Books Magazine

A Christmas Classic: A Christmas Carol

By Chris Mills @landing_tales

I hope you are all enjoying the Christmas break and managing to fit in a spot of reading in between dealing with the left-over turkey and stuffing. Here on The Landing we’ve been revisiting the old favourites, one of which is DickensA Christmas Carol (1843). I’ve been reading this aloud (but not, alas, in a very Dickensian manner) over the last couple of evenings. Last year we all went to see Clive  Francis performing his one man show of A Christmas Carol at the Mill Theatre in Dundrum, Dublin. While I can’t hope to emulate that fine version of the story, I have enjoyed our own reading of Scrooge’s Christmas journey towards a kinder, more generous life. And I still find Mr Fezziwig’s jolly party to be one of my most favourite episodes in Scrooge’s history.

A Christmas Carol

Searle’s take on Dickens

Last Christmas I featured Dickens’ A Christmas Tree in my Advent series so it’s about time his most famous story got a look in here. This edition of A Christmas Carol contains illustrations by the wonderful Ronald Searle and was first published by Perpetua Books in 1960. I can’t remember when I acquired it, suffice to say it was several years ago when I was living in Birmingham. According to the title page, the book used to belong to a family from Moseley; now it seems to be quite settled on The Landing in Dublin.

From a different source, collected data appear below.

-- ==== Sys2Proof/Machine/Dispatch.lean ====
section
/-! DEFINITION. One arm per command (30_encoding.md R54). -/

namespace Sys2Proof.Machine

def exec (i : Instr) (s : State) : Host.Outcome State Fault Refusal :=
  match i with
  | .xor rd ra rb => Sys2Proof.Machine.execXor rd ra rb s
  | .xori rd rb => Sys2Proof.Machine.execXori rd rb s
  | .pad rd imm8 => Sys2Proof.Machine.execPad rd imm8 s
  | .unpad rd => Sys2Proof.Machine.execUnpad rd s
  | .ecbnew ra => Sys2Proof.Machine.execEcbnew ra s
  | .cbcnew ra rb => Sys2Proof.Machine.execCbcnew ra rb s
  | .blksz => Sys2Proof.Machine.execBlksz s
  | .encb rd => Sys2Proof.Machine.execEncb rd s
  | .decb rd => Sys2Proof.Machine.execDecb rd s
  | .enc rd => Sys2Proof.Machine.execEnc rd s
  | .dec rd => Sys2Proof.Machine.execDec rd s

end Sys2Proof.Machine
end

I would like to give you more of Searle’s illustrations, but I’ll have to content myself with scanning in the back cover for the present. You’d be hard pressed to find a better impression of Bob and Tiny Tim anywhere in print. And how else should the back cover be decorated except with a picture of Tiny Tim ‘who did NOT die’ and to whom Scrooge ’became a second father’?

Tiny Tim and Bob Cratchit

A jolly way to end…

Wishing you all a very Happy Christmas from The Landing Book Shelves!